(Image source from: www.ndtv.com)
With the constant trade disputes between India and America, there seems to be yet another lingering dispute that India is suffering from. India suffered from a hectic setback from the World Trade Organisation (WTO) in a filed dispute against the United States. According to the raised complaint, it has challenged the export subsidy schemes including one for the special economic zones.
The WTO ruled against India stating that these specific export subsidy programmes violated the provisions of the trade body norms. Counteracting those thoughts, New Delhi is expected to appeal the ruling in front of the organisation’s important Appellate Body.

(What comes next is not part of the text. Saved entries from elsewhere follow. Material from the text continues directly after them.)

-- ==== Sys2Proof/Machine/Geom.lean ====
section
/-! DEFINITION. The geometry of copies and transforms (R244, R247 to R256, R261): which bytes a transfer reads and writes
and what it computes, with no state. -/

namespace Sys2Proof.Machine

/-! ## Layout records (R244, R247) -/

/-- A little-endian field of a record. -/
def recNat (r : List Byte) (off n : Nat) : Nat := leNat ((r.drop off).take n)

def recEt (r : List Byte) : Nat := recNat r 0 1
def recRank (r : List Byte) : Nat := recNat r 1 1
def recSpitch (r : List Byte) : Nat := recNat r 2 2
def recDim (r : List Byte) (d : Nat) : Nat := recNat r (0x08 + 4 * d) 4
/-- STRIDE1 to STRIDE3. -/
def recStride (r : List Byte) (d : Nat) : Nat := if d = 0 then 0 else recNat r (0x18 + 8 * (d - 1)) 8
def recBox (r : List Byte) (d : Nat) : Nat := recNat r (0x30 + 2 * d) 2
def recDqt (r : List Byte) : Nat := recNat r 0x40 1
def recDqm (r : List Byte) : Nat := recNat r 0x41 1
def recQt (r : List Byte) : Nat := recNat r 0x42 1
def recKtop (r : List Byte) : Nat := recNat r 0x43 1
def recRcnt (r : List Byte) : Nat := recNat r 0x44 1
def recBasex (r : List Byte) : Int := (BitVec.ofNat 8 (recNat r 0x45 1)).toInt
def recRstride (r : List Byte) : Nat := recNat r 0x48 4
def recScale (r : List Byte) : Nat := recNat r 0x50 8
def recResid (r : List Byte) : Nat := recNat r 0x58 8

/-- R247: the lowest geometry code that refuses a record. -/
def recRefusal (r : List Byte) : Option W32 :=
  let rank := recRank r
  let ds := List.range 4
  if rank = 0 || 4 < rank then some 0x30
  else if recSpitch r = 0 || recSpitch r % 16 != 0 then some 0x31
  else if ds.any fun d => decide (d < rank) && recDim r d == 0 then some 0x32
  else if ds.any fun d => decide (1 ≤ d) && decide (d < rank) && recStride r d % 16 != 0 then some 0x33
  else if ds.any fun d => recBox r d == 0 || decide (256 < recBox r d) || (decide (rank ≤ d) && recBox r d != 1) then some 0x34
  else if 0xE ≤ recEt r then some 0x35
  else none

/-! ## Types (R140) -/

/-- Width in bits of an element type code. A code that names no type counts as f32. -/
def etWidth (c : Nat) : Nat :=
  match c with
  | 0x0 | 0x1 | 0x6 => 32
  | 0x2 | 0x3 | 0x7 | 0x8 => 16
  | 0x4 | 0x5 | 0x9 | 0xA => 8
  | 0xB | 0xC => 6
  | 0xD => 4
  | _ => 32

/-- The floating-point format of a type code. -/
def etFmt (c : Nat) : Fmt :=
  match c with
  | 0x7 => .f16 | 0x8 => .bf16 | 0x9 => .e5m2 | 0xA => .e4m3 | 0xB => .e3m2 | 0xC => .e2m3 | 0xD => .e2m1 | _ => .f32

/-- The packing group of a type (R123, R248). -/
def packGroup (c : Nat) : Nat := match c with | 0xB | 0xC => 4 | 0xD => 2 | _ => 1

/-! ## Transfers -/

def Xf.stage (x : Xf) (k : Nat) : Bool := x.chain.testBit k
def Xf.et (x : Xf) : Nat := recEt x.rcd
def Xf.box (x : Xf) (d : Nat) : Nat := recBox x.rcd d
def Xf.dim (x : Xf) (d : Nat) : Nat := recDim x.rcd d
def Xf.rank (x : Xf) : Nat := recRank x.rcd

/-- Type of the image's elements (R254, R255). -/
def Xf.imgType (x : Xf) : Nat := if x.load && x.stage 1 then recDqt x.rcd else x.et
/-- Type of the tensor's elements (R248, R255). -/
def Xf.tenType (x : Xf) : Nat := if !x.load && x.stage 1 then recQt x.rcd else x.et
def Xf.wi (x : Xf) : Nat := etWidth x.imgType
def Xf.wt (x : Xf) : Nat := etWidth x.tenType
def Xf.transposed (x : Xf) : Bool := x.load && x.stage 2

/-- R248, R254: bytes of an image row and number of rows. -/
def Xf.rb (x : Xf) : Nat := ceilDiv ((if x.transposed then x.box 1 else x.box 0) * x.wi) 8
def Xf.rows (x : Xf) : Nat := (if x.transposed then x.box 0 else x.box 1) * x.box 2 * x.box 3
/-- Bytes from the first to the last of one image. -/
def Xf.extent (x : Xf) : Nat := (x.rows - 1) * recSpitch x.rcd + x.rb
/-- The number of images (R255). -/
def Xf.images (x : Xf) : Nat := if !x.load && x.stage 0 then recRcnt x.rcd else 1
/-- R256: the transfer size T. -/
def Xf.size (x : Xf) : Nat := x.rows * x.rb * x.images

/-- Image bytes that are counted for chunks, and the number of chunks (R261). -/
def Xf.count (x : Xf) : Nat := x.rows * x.rb
def Xf.chunks (x : Xf) : Nat := ceilDiv x.count 4096
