-- ==== Sys2Proof/Machine/Picture.lean ====
section
/-! DEFINITION. Scale jobs (R273) and the output of decode jobs (R272): where samples stand and what a destination sample
is, with no state. -/

namespace Sys2Proof.Machine

/-! ## Exact quotients -/

/-- The number num / den. -/
structure Quot where
  num : Int
  den : Nat
  deriving DecidableEq, Repr

def Quot.add (a b : Quot) : Quot := ⟨a.num * b.den + b.num * a.den, a.den * b.den⟩
def Quot.mul (a b : Quot) : Quot := ⟨a.num * b.num, a.den * b.den⟩
def Quot.ofInt (i : Int) : Quot := ⟨i, 1⟩

/-- Rounded to an integer, ties going up (R273). -/
def Quot.round (a : Quot) : Int := (2 * a.num + a.den) / (2 * a.den)

/-- Rounded to an integer and clamped to the codes of n bits (R273). -/
def Quot.code (a : Quot) (n : Nat) : Nat := min a.round.toNat (2 ^ n - 1)

/-- A value that rounds to a float format as the quotient does: enough bits of it and a last bit that says whether more
follow. -/
def Quot.val (a : Quot) : Val :=
  let m := a.num.natAbs * 2 ^ 200
  .fin (decide (a.num < 0)) (2 * (m / a.den) + (if m % a.den = 0 then 0 else 1)) (-201)

/-! ## Pictures -/

/-- A picture in memory: 4:2:0, its chroma plane after its luma plane, Cb before Cr (the layouts that NV12 and P010
name: PRESUMED, notes/assumptions/31.md). -/
structure Pic where
  base : Nat
  pitch : Nat
  w : Nat
  h : Nat
  /-- P010: two bytes a sample, the code in the top ten bits. -/
  ten : Bool
  deriving DecidableEq, Repr

def Pic.bytes (p : Pic) : Nat := if p.ten then 2 else 1
def Pic.bits (p : Pic) : Nat := if p.ten then 10 else 8
/-- Size of the chroma planes. -/
def Pic.cw (p : Pic) : Nat := ceilDiv p.w 2
def Pic.ch (p : Pic) : Nat := ceilDiv p.h 2

/-- The size of plane k: 0 luma, 1 Cb, 2 Cr. -/
def Pic.planeW (p : Pic) (k : Nat) : Nat := if k = 0 then p.w else p.cw
def Pic.planeH (p : Pic) (k : Nat) : Nat := if k = 0 then p.h else p.ch

/-- The address of a sample. -/
def Pic.addr (p : Pic) (k x y : Nat) : Nat :=
  if k = 0 then p.base + y * p.pitch + x * p.bytes
  else p.base + p.h * p.pitch + y * p.pitch + (2 * x + (k - 1)) * p.bytes

/-- The code of a sample. -/
def Pic.code (p : Pic) (rd : Nat → Byte) (k x y : Nat) : Nat :=
  let a := p.addr k x y
  if p.ten then leNat [rd a, rd (a + 1)] / 64 else (rd a).toNat

/-- The rows of a picture in order: plane rows of luma, then of chroma with both samples of a pair. -/
def Pic.rowBytes (p : Pic) (row : Nat) : Nat := if row < p.h then p.w * p.bytes else 2 * p.cw * p.bytes

/-- The number of bytes of a picture, pitches left out. -/
def Pic.count (p : Pic) : Nat := p.h * (p.w * p.bytes) + p.ch * (2 * p.cw * p.bytes)

/-- Counted byte n of a picture: its plane, its place, its byte within the sample, its address. -/
def Pic.at (p : Pic) (n : Nat) : Nat × Nat × Nat × Nat × Nat :=
  let lum := p.h * (p.w * p.bytes)
  if n < lum then
    let y := n / (p.w * p.bytes)
    let j := n % (p.w * p.bytes)
    (0, j / p.bytes, y, j % p.bytes, p.base + y * p.pitch + j)
  else
    let rb := 2 * p.cw * p.bytes
    let y := (n - lum) / rb
    let j := (n - lum) % rb
    (1 + j / p.bytes % 2, j / p.bytes / 2, y, j % p.bytes, p.base + p.h * p.pitch + y * p.pitch + j)

/-! ## Sampling -/

/-- The source position of a destination coordinate, clamped, over 2 × dw. -/
def posNum (x sw dw : Nat) : Nat :=
  let n : Int := (2 * x + 1) * sw - dw
  min n.toNat ((sw - 1) * (2 * dw))

/-- The source coordinates and weights of a destination coordinate: pairs of coordinate and weight over a common
divisor. -/
def taps (bilinear : Bool) (x sw dw : Nat) : List (Nat × Nat) × Nat :=
  let den := 2 * dw
  let n := posNum x sw dw
  if bilinear then
    let i := n / den
    let f := n % den
    if f = 0 then ([(i, den)], den) else ([(i, den - f), (min (i + 1) (sw - 1), f)], den)
  else ([(min ((2 * n + den) / (2 * den)) (sw - 1), 1)], 1)

/-- The source samples of plane k that a destination sample of a plane of size dw by dh needs, with their weights. -/
def Pic.taps (p : Pic) (bilinear : Bool) (k x y dw dh : Nat) : List (Nat × Nat × Nat) × Nat :=
  let (xs, dx) := Machine.taps bilinear x (p.planeW k) dw
  let (ys, dy) := Machine.taps bilinear y (p.planeH k) dh
  (ys.flatMap fun v => xs.map fun u => (u.1, v.1, u.2 * v.2), dx * dy)

/-- The interpolated code of plane k. -/
def Pic.sample (p : Pic) (bilinear : Bool) (rd : Nat → Byte) (k x y dw dh : Nat) : Quot :=
  let (ts, d) := p.taps bilinear k x y dw dh
  ⟨((lsum (ts.map fun t => t.2.2 * p.code rd k t.1 t.2.1) : Nat) : Int), d⟩

/-- The bytes that a sample reads. -/
def Pic.sampleReads (p : Pic) (bilinear : Bool) (k x y dw dh : Nat) : List (Nat × Nat) :=
  (p.taps bilinear k x y dw dh).1.map fun t => (p.addr k t.1 t.2.1, p.bytes)

/-- ITU-R BT.709, limited range: R, G or B of Y′, Cb and Cr codes of n bits, 0 to 1. The coefficients are the standard's:
PRESUMED, notes/assumptions/31.md. -/
def bt709 (n : Nat) (y cb cr : Quot) (comp : Nat) : Quot :=
  let k : Int := 2 ^ (n - 8)
  let yy := (y.add (.ofInt (-16 * k))).mul ⟨1, (219 * k).toNat⟩
  let c (q : Quot) := (q.add (.ofInt (-128 * k))).mul ⟨1, (224 * k).toNat⟩
  match comp with
  | 0 => yy.add ((c cr).mul ⟨15748, 10000⟩)
  | 1 => (yy.add ((c cb).mul ⟨-(2 * 722 * 9278), 10000 * 7152⟩)).add ((c cr).mul ⟨-(2 * 2126 * 7874), 10000 * 7152⟩)
  | _ => yy.add ((c cb).mul ⟨18556, 10000⟩)

/-! ## Scale jobs (R273) -/

/-- The parameters of a scale job. -/
structure ScaleJob where
  src : Pic
  dfmt : Nat
  bilinear : Bool
  dst : Nat
  dpit : Nat
  dw : Nat
  dh : Nat
  deriving DecidableEq, Repr

/-- The destination as a picture, for NV12 and P010. -/
def ScaleJob.dstPic (j : ScaleJob) : Pic := ⟨j.dst, j.dpit, j.dw, j.dh, j.dfmt == 1⟩

/-- Bytes of a planar RGB sample. -/
def ScaleJob.rgbBytes (j : ScaleJob) : Nat := if j.dfmt = 2 then 1 else 2

/-- Destination bytes, pitches left out. -/
def ScaleJob.count (j : ScaleJob) : Nat := if j.dfmt < 2 then j.dstPic.count else 3 * j.dh * j.dw * j.rgbBytes

/-- Counted byte n of planar RGB: component, x, y, byte within the sample, address. DESIGN
CHOICE, notes/assumptions/126.md: the planes follow one another, R, G and B. -/
def ScaleJob.rgbAt (j : ScaleJob) (n : Nat) : Nat × Nat × Nat × Nat × Nat :=
  let rb := j.dw * j.rgbBytes
  let row := n / rb
  (row / j.dh, n % rb / j.rgbBytes, row % j.dh, n % rb % j.rgbBytes, j.dst + row * j.dpit + n % rb)

/-- The address of counted destination byte n. -/
def ScaleJob.addr (j : ScaleJob) (n : Nat) : Nat :=
  if j.dfmt < 2 then (j.dstPic.at n).2.2.2.2 else (j.rgbAt n).2.2.2.2

/-- The size of the chroma planes that an RGB sample is interpolated to: the plane's own share of the destination. -/
def ScaleJob.sizeFor (j : ScaleJob) (k : Nat) : Nat × Nat :=
  if k = 0 || 2 ≤ j.dfmt then (j.dw, j.dh) else (ceilDiv j.dw 2, ceilDiv j.dh 2)

/-- The source bytes of counted destination byte n. -/
def ScaleJob.reads (j : ScaleJob) (n : Nat) : List (Nat × Nat) :=
  if j.dfmt < 2 then
    let (k, x, y, _, _) := j.dstPic.at n
    let d := j.sizeFor k
    j.src.sampleReads j.bilinear k x y d.1 d.2
  else
    let (_, x, y, _, _) := j.rgbAt n
    [0, 1, 2].flatMap fun k => let d := j.sizeFor k; j.src.sampleReads j.bilinear k x y d.1 d.2

/-- Counted destination byte n. -/
def ScaleJob.byte (j : ScaleJob) (rd : Nat → Byte) (n : Nat) : Byte :=
  if j.dfmt < 2 then
    let (k, x, y, b, _) := j.dstPic.at n
    let d := j.sizeFor k
    let q := j.src.sample j.bilinear rd k x y d.1 d.2
    let c := if j.dfmt = 0 then (if j.src.ten then q.mul ⟨1, 4⟩ else q).code 8
      else (if j.src.ten then q else q.mul ⟨4, 1⟩).code 10 * 64
    BitVec.ofNat 8 (c / 256 ^ b)
  else
    let (comp, x, y, b, _) := j.rgbAt n
    let s (k : Nat) : Quot := let d := j.sizeFor k; j.src.sample j.bilinear rd k x y d.1 d.2
    let v := bt709 j.src.bits (s 0) (s 1) (s 2) comp
    let c := match j.dfmt with
      | 2 => (v.mul ⟨255, 1⟩).code 8
      | 3 => (convert .f16 .rn false v.val).1
      | _ => (convert .bf16 .rn false v.val).1
    BitVec.ofNat 8 (c / 256 ^ b)

end Sys2Proof.Machine
end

A highly experience dispute panel in the WTO suggested that these export subsidies opted by the Indian government violated some of the provisions under the trade body’s norms.
Addressing the caution, the panel during the ruling stated saying, “The dispute panel rejected India's claim that it was exempted from the prohibition on export subsidies under the special and differential treatment provisions of the WTO's Agreement on Subsidies & Countervailing Measures (SCM).”
Some of the other schemes that have also been affected by this ruling include the following:
• Merchandise Exports from India Scheme (MEIS)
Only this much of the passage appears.